For those cinematic sinners who have yet to see this triumphant film about modern life, it is the story of two young adults trying to find meaning and love in the early 60’s. Audrey Hepburn plays Holly Golightly, a young woman who moves in between social circles and won’t let anyone pin her down. More than a shrew, she is an enigma, and her greatest fear is being defined, named, and owned by someone else. She won’t even name her cat because if you name it you own it, and it loses its identity and becomes a thing.

In the final scene her love interest, Paul, calls her bluff, “You know what's wrong with you, Miss Whoever-you-are? You're chicken, you've got no guts. You're afraid to stick out your chin and say, "Okay, it's a fact, people do fall in love, people do belong to each other, because that's the only chance anybody's got for real happiness." You call yourself a free spirit, a "wild thing," and you're terrified somebody's gonna stick you in a cage. Well baby, you're already in that cage. You built it yourself. And it's not bounded in the west by Tulip, Texas, or in the east by Somali-land. It's wherever you go. Because no matter where you run, you just end up running into yourself.”

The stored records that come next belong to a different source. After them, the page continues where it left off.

-- ==== Sys2Proof/Machine/HostInterface.lean ====
section
/-! DEFINITION. What the host does to the core and reads from it (spec/60_exceptions.md R159, R161 to R167;
spec/70_reset_and_hazards.md R174). -/

namespace Sys2Proof.Machine

/-- The load (R174): the image verbatim from 0x200, or a refusal as a whole when it is longer than 3584 bytes (R159). -/
def State.loadImage (s : State) (img : List Byte) : Option State :=
  if img.length ≤ maxProgramBytes then some (s.storeBytes programBase img) else none

/-- The host lists the samples of the coming `Step`s (R33, R34, R161). -/
def State.presentInputs (s : State) (l : List Input) : State := s.setInputs l s.stepNo

/-- `disp_flat[y * 64 + x] = disp[x, y]`, 2048 cells, row-major (R164). -/
def State.dispFlat (s : State) : List Bool :=
  (List.range 2048).map (fun k => s.disp.cell (k % 64) (k / 64))

/-- `snd_active` (R166). -/
def State.sndActive (s : State) : Bool := s.st != 0

/-- Reset (R170): at any time, no inputs, no dependence on the prior state. The parameters are those of the machine, fixed for
its life (R11), and are kept. -/
def State.resetCore (s : State) : State := { State.reset with params := s.params, inputs := s.inputs, stepNo := s.stepNo }

end Sys2Proof.Machine
end

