-- ==== Sys2Proof/Tests/Slice0.lean ====
section
/-! SUPPORT. Tests: ill-formed terms, words written out from spec/30_encoding.md, one-step vectors of spec/95_test_vectors.md
(expected values are the spec's), and for every statement with hypotheses a state and operands that meet them. -/

namespace Sys2Proof.Tests

open Sys2Proof.Machine

/-! Helpers. -/

/-- The state after reset with some registers set. -/
def withRegs (l : List (RegIdx × Byte)) : State := l.foldl (fun s p => s.setReg p.1 p.2) State.reset

/-- The opcode at `PC`. -/
def place (op : Word) (s : State) : State := s.withFetchWord 16 op.toNat

/-- The state after one step. -/
def after (s : State) : State :=
  match step s with
  | .next t => t
  | .fault _ | .refused _ => s

/-- A sample: the pressed keys and the random byte. -/
def sample (keys : List Nat) (rnd : Byte) : Input := { key := Vector.ofFn fun k => keys.contains k.val, rnd := rnd }

/-- The state with one listed sample. -/
def withSample (keys : List Nat) (rnd : Byte) (s : State) : State := s.presentInputs [sample keys rnd]

/-- The record of a fault at `pc0`. -/
def faulted (cause : Cause) (pc0 op : Word) (info : BitVec 17) : FaultRecord :=
  { fault := true, fcause := cause, fpc := pc0, fop := op, finfo := info }

/-! Well-formedness: the one check. -/

theorem test_wf_refuses_sixteen_rows : (Instr.drw 0 1 16).wellFormed = false := by decide
theorem test_wf_admits_fifteen_rows : (Instr.drw 0 1 15).wellFormed = true := by decide

/-! Decoding: every constructor from a word written out nibble by nibble from R61 and R64. -/

theorem test_decode_family0 : decodeWord false 0b0000_0000_1110_0000 = .ok .cls ∧
    decodeWord false 0b0000_0000_1110_1110 = .ok .ret := by decide
theorem test_decode_jumps : decodeWord false 0b0001_0010_0011_0100 = .ok (.jp 0x234) ∧
    decodeWord false 0b0010_1010_1011_1100 = .ok (.call 0xABC) ∧
    decodeWord false 0b1011_0011_0000_0001 = .ok (.jpV0 0x301) := by decide
theorem test_decode_skips : decodeWord false 0b0011_0110_0001_0010 = .ok (.seImm 6 0x12) ∧
    decodeWord false 0b0100_1011_1110_0001 = .ok (.sneImm 11 0xE1) ∧
    decodeWord false 0b0101_0001_0010_0000 = .ok (.seReg 1 2) ∧
    decodeWord false 0b1001_0011_1100_0000 = .ok (.sneReg 3 12) := by decide
theorem test_decode_immediates : decodeWord false 0b0110_1010_0010_1100 = .ok (.ldImm 10 0x2C) ∧
    decodeWord false 0b0111_0101_1111_1110 = .ok (.addImm 5 0xFE) ∧
    decodeWord false 0b1100_0011_0000_1111 = .ok (.rnd 3 0x0F) := by decide
theorem test_decode_logic : decodeWord false 0b1000_0001_0010_0000 = .ok (.ldReg 1 2) ∧
    decodeWord false 0b1000_0011_0100_0001 = .ok (.orReg 3 4) ∧
    decodeWord false 0b1000_0101_0110_0010 = .ok (.andReg 5 6) ∧
    decodeWord false 0b1000_0111_1000_0011 = .ok (.xorReg 7 8) := by decide
theorem test_decode_arithmetic : decodeWord false 0b1000_1010_1011_0100 = .ok (.addReg 10 11) ∧
    decodeWord false 0b1000_1001_1010_0101 = .ok (.subReg 9 10) ∧
    decodeWord false 0b1000_0001_1100_0110 = .ok (.shr 1 12) ∧
    decodeWord false 0b1000_1101_1110_0111 = .ok (.subnReg 13 14) ∧
    decodeWord false 0b1000_1111_0000_1110 = .ok (.shl 15 0) := by decide
theorem test_decode_index_and_draw : decodeWord false 0b1010_0010_1111_0000 = .ok (.ldI 0x2F0) ∧
    decodeWord false 0b1101_0000_0001_1111 = .ok (.drw 0 1 15) := by decide
theorem test_decode_keys : decodeWord false 0b1110_0101_1001_1110 = .ok (.skp 5) ∧
    decodeWord false 0b1110_0110_1010_0001 = .ok (.sknp 6) ∧
    decodeWord false 0b1111_0111_0000_1010 = .ok (.ldVxK 7) := by decide
theorem test_decode_timers : decodeWord false 0b1111_0001_0000_0111 = .ok (.ldVxDt 1) ∧
    decodeWord false 0b1111_0010_0001_0101 = .ok (.ldDtVx 2) ∧
    decodeWord false 0b1111_0011_0001_1000 = .ok (.ldStVx 3) := by decide
theorem test_decode_memory : decodeWord false 0b1111_0100_0001_1110 = .ok (.addI 4) ∧
    decodeWord false 0b1111_0101_0010_1001 = .ok (.ldF 5) ∧
    decodeWord false 0b1111_0110_0011_0011 = .ok (.ldB 6) ∧
    decodeWord false 0b1111_0111_0101_0101 = .ok (.ldMemVx 7) ∧
    decodeWord false 0b1111_0011_0110_0101 = .ok (.ldVxMem 3) := by decide

/-- The neighbours that spec/95_test_vectors.md section 2.1 lists as undefined. -/
theorem test_decode_refuses : decodeWord false 0x0000 = .error (.undefinedOpcode 0x0000) ∧
    decodeWord false 0x00E1 = .error (.undefinedOpcode 0x00E1) ∧ decodeWord false 0x01E0 = .error (.undefinedOpcode 0x01E0) ∧
    decodeWord false 0x5121 = .error (.undefinedOpcode 0x5121) ∧ decodeWord false 0x8018 = .error (.undefinedOpcode 0x8018) ∧
    decodeWord false 0x801F = .error (.undefinedOpcode 0x801F) ∧ decodeWord false 0xE59F = .error (.undefinedOpcode 0xE59F) ∧
    decodeWord false 0xF375 = .error (.undefinedOpcode 0xF375) ∧ decodeWord false 0xFFFF = .error (.undefinedOpcode 0xFFFF) := by
  decide
theorem test_decode_alias : decodeWord true 0x5121 = .ok (.seReg 1 2) ∧ decodeWord true 0x9125 = .ok (.sneReg 1 2) := by decide
theorem test_decode_truncated : decode false [0x12] = .error .truncated := by decide
theorem test_encode_words : encode (.drw 0 1 15) = 0xD01F ∧ encode (.addReg 10 11) = 0x8AB4 ∧ encode (.ldVxMem 3) = 0xF365 := by
  decide
theorem test_decodeTableWord : decodeTableWord 16 0x1234 = some (.jp 0x234) ∧ decodeTableWord 16 0x00E1 = none := by decide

The idea that we are independent is a myth. In truth we are, if anything, interdependent. We are interdependent because we need each other. We need the resources of the earth, and we need a way to experience God’s presence. We understand God’s presence most fully by loving and being loved. I’m not talking about mushy, gushy Hollywood love. I’m talking about the love of deeply knowing someone and being known, named, and claimed.

Love chooses us. Love befalls us, binds us, and gives us a sense of meaning. God is the origin of love. We are not the object or possession of God’s love. We are the subjects God has created to be in a relationship with. We are subjects with our own wills and desires, and the relationship we have with God through Jesus Christ provides the opportunity to align our passions with God’s.

Because God wants to be in a relationship with all of creation, then so must we. Our true North, our center of value, must be God’s will. That’s what it means to “be rich toward God.” God’s desire is that our treasure, our comfort, our ultimate sense of security be in the knowledge and presence of God’s love.

I hate to say it, but that is a lot harder to do than it sounds. In fact, I’m not entirely sure that I can tell you what it looks like on a daily basis. The extension of the logic is that we should just give away our possessions, work only when we have to, and expect God to take care of things like retirement, health care, and poverty. Does God really think that savings and insurance plans are corrupting us and making us deny God’s love and providence? Surely not, though I would imagine that it’s not out of the realm of possibility for us to become so focused on saving ourselves that we might forget who our Savior is. That’s why we come to this table, to remember who our Savior is. We get a foretaste of the heavenly banquet where all are forgiven, all are cherished, and all are claimed, named and loved.

I heard a story not too long ago about a group of church members, C.U.P.s volunteers, and some folks they just did not want to leave alone who stayed at the church during Hurricane Gustav. As Leigh tells it, five guys from Illinois just happened to show up with a bulldozer asking for shelter and preparing for clean up work from the incoming storm. During the course of the event one of the walls was ripped from the old C.U.P.s building, and those five guys from Illinois jumped in to help. Apparently they still come through from time to time and check on C.U.P.s. John is the name of the crew leader, and because of the shared experience, there is a relationship there.

You can call it luck or fate if you want to. I’ll just give thanks to God that it happened and call it providence. That’s what happens when we set our minds on things that are beyond our reach but resting gently in the arms of God. That is what it is like to live in this world of uncertainty with a sense of hope and peace that is not manufactured by our efforts, but is dependent on the mercy, grace, and providence of God. So come, again and again to this table, and taste and see that the Lord is good. And to God be the glory, both now and always, Amen.